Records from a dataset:
──────

-- ==== Sys2Proof/Laws/Tokens.lean ====
section
/-! SUPPORT. Pass 1 of the encoder (45_deflate.md R261): the tokens code the chunk onto the history, their symbols are
counted, and the window takes the chunk in. -/

namespace Sys2Proof.Machine

/-! ### Range symbols (30_encoding.md R110, R111) -/

theorem takeWhile_spec {α : Type} (p : α → Bool) (l : List α) (d : α) :
    (∀ j, j < (l.takeWhile p).length → p (l.getD j d) = true) ∧
      ((l.takeWhile p).length < l.length → p (l.getD (l.takeWhile p).length d) = false) := by
  induction l with
  | nil => simp
  | cons x l ih =>
    by_cases hx : p x = true
    · rw [List.takeWhile_cons_of_pos hx]
      refine ⟨fun j hj => ?_, fun h => ?_⟩
      · cases j with
        | zero => simpa using hx
        | succ j => simpa using ih.1 j (by simpa using hj)
      · simpa using ih.2 (by simpa using h)
    · rw [List.takeWhile_cons_of_neg hx]
      exact ⟨fun j hj => by simp at hj, fun _ => by simpa using hx⟩

theorem lastRange_spec {l : List Range} {x : Nat} (h0 : (l.getD 0 ⟨0, 0⟩).base ≤ x) (hl : 0 < l.length) :
    lastRange l x < l.length ∧ (l.getD (lastRange l x) ⟨0, 0⟩).base ≤ x ∧
      (lastRange l x + 1 < l.length → x < (l.getD (lastRange l x + 1) ⟨0, 0⟩).base) := by
  obtain ⟨h1, h2⟩ := takeWhile_spec (fun r : Range => decide (r.base ≤ x)) l ⟨0, 0⟩
  have hle : (l.takeWhile (fun r : Range => decide (r.base ≤ x))).length ≤ l.length :=
    (List.takeWhile_prefix _).length_le
  have hpos : 0 < (l.takeWhile (fun r : Range => decide (r.base ≤ x))).length := by
    cases l with
    | nil => simp at hl
    | cons r l => rw [List.takeWhile_cons_of_pos (by simpa using h0)]; simp
  unfold lastRange
  generalize (l.takeWhile (fun r : Range => decide (r.base ≤ x))).length = n at *
  refine ⟨by omega, by simpa using h1 (n - 1) (by omega), fun h => ?_⟩
  rw [Nat.sub_add_cancel hpos] at h ⊢
  simpa using h2 h

theorem lenSym_spec {l : Nat} (h1 : 3 ≤ l) (h2 : l ≤ 258) :
    ∃ i, i < 29 ∧ lenSym l = 257 + i ∧ (lenRange i).base ≤ l ∧ l - (lenRange i).base < 2 ^ (lenRange i).extra := by
  unfold lenSym
  split
  · rename_i h
    subst h
    exact ⟨28, by decide⟩
  · obtain ⟨h3, h4, h5⟩ := lastRange_spec (l := lenRanges.take 28) (x := l) h1 (by decide)
    have e : ∀ i, i < 28 → (lenRanges.take 28).getD i ⟨0, 0⟩ = lenRange i ∧
        (i + 1 < 28 → ((lenRanges.take 28).getD (i + 1) ⟨0, 0⟩).base = (lenRange i).base + 2 ^ (lenRange i).extra) ∧
        (i = 27 → 259 ≤ (lenRange i).base + 2 ^ (lenRange i).extra) := by decide
    generalize lastRange (lenRanges.take 28) l = i at *
    have h3' : i < 28 := h3
    obtain ⟨e1, e2, e3⟩ := e i h3'
    rw [e1] at h4
    refine ⟨i, by omega, rfl, h4, ?_⟩
    by_cases hi : i = 27
    · have := e3 hi
      omega
    · have := h5 (show i + 1 < 28 by omega)
      rw [e2 (by omega)] at this
      omega

theorem distSym_spec {d : Nat} (h1 : 1 ≤ d) (h2 : d ≤ 32768) :
    distSym d < 30 ∧ (distRange (distSym d)).base ≤ d ∧
      d - (distRange (distSym d)).base < 2 ^ (distRange (distSym d)).extra := by
  unfold distSym
  obtain ⟨h3, h4, h5⟩ := lastRange_spec (l := distRanges) (x := d) h1 (by decide)
  have e : ∀ i, i < 30 → distRanges.getD i ⟨0, 0⟩ = distRange i ∧
      (i + 1 < 30 → (distRanges.getD (i + 1) ⟨0, 0⟩).base = (distRange i).base + 2 ^ (distRange i).extra) ∧
      (i = 29 → 32769 ≤ (distRange i).base + 2 ^ (distRange i).extra) := by decide
  generalize lastRange distRanges d = i at *
  have h3' : i < 30 := h3
  obtain ⟨e1, e2, e3⟩ := e i h3'
  rw [e1] at h4
  refine ⟨h3', h4, ?_⟩
  by_cases hi : i = 29
  · have := e3 hi
    omega
  · have := h5 (show i + 1 < 30 by omega)
    rw [e2 (by omega)] at this
    omega

/-! ### Tokens -/

/-- A token the encoder makes. -/
def Token.legal : Token → Prop
  | .literal _ => True
  | .copy l d => (3 ≤ l ∧ l ≤ 258) ∧ 1 ≤ d ∧ d ≤ 32768

theorem tokensOnto_snoc {n : Nat} {toks : List Token} {t : Token} {h h' : List Byte} (h1 : TokensOnto n toks h h')
    (h2 : ∀ l k, t = .copy l k → k ≤ min h'.length n) : TokensOnto n (toks ++ [t]) h (tokenOnto h' t) := by
  induction toks generalizing h with
  | nil =>
    have : h' = h := h1
    subst this
    exact ⟨h2, rfl⟩
  | cons x toks ih => exact ⟨h1.1, ih h1.2⟩

/-- The loop's state after the first `i` of the `n` bytes of the chunk in the tables `c`, from the history `h`. -/
structure Tokenized (c : Tables) (h : List Byte) (lz : Bool) (cap n i : Nat) (s : State) : Prop where
  chunk : s.tables.chunk = c.chunk
  lz77 : lz77En s = lz
  capacity : winCap s = cap
  window : Remembers s (h ++ chunkBytes c 0 i)
  onto : TokensOnto cap s.tokens h (h ++ chunkBytes c 0 i)
  legal : ∀ t ∈ s.tokens, t.legal
  parsed : ∀ toks, Parsed lz cap (h ++ chunkBytes c 0 i) (chunkBytes c i (n - i)) toks →
    Parsed lz cap h (chunkBytes c 0 n) (s.tokens ++ toks)
  short : s.tokens.length ≤ i
  countLL : ∀ k, (s.tables.freqLL.read k).toNat = (s.tokens.map Token.symbol).count k
  countD : ∀ k, (s.tables.freqD.read k).toNat = (s.tokens.filterMap Token.distance).count k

──────

**PROBLEM DETAILS:** Starting with the line above that holds "legal : ∀ t ∈ s.tokens, t.legal" and stopping with the line that holds "countLL : ∀", reproduce each line exactly, omitting all other lines.

**EXERCISE SOLUTION:**
  legal : ∀ t ∈ s.tokens, t.legal
  parsed : ∀ toks, Parsed lz cap (h ++ chunkBytes c 0 i) (chunkBytes c i (n - i)) toks →
    Parsed lz cap h (chunkBytes c 0 n) (s.tokens ++ toks)
  short : s.tokens.length ≤ i
  countLL : ∀ k, (s.tables.freqLL.read k).toNat = (s.tokens.map Token.symbol).count k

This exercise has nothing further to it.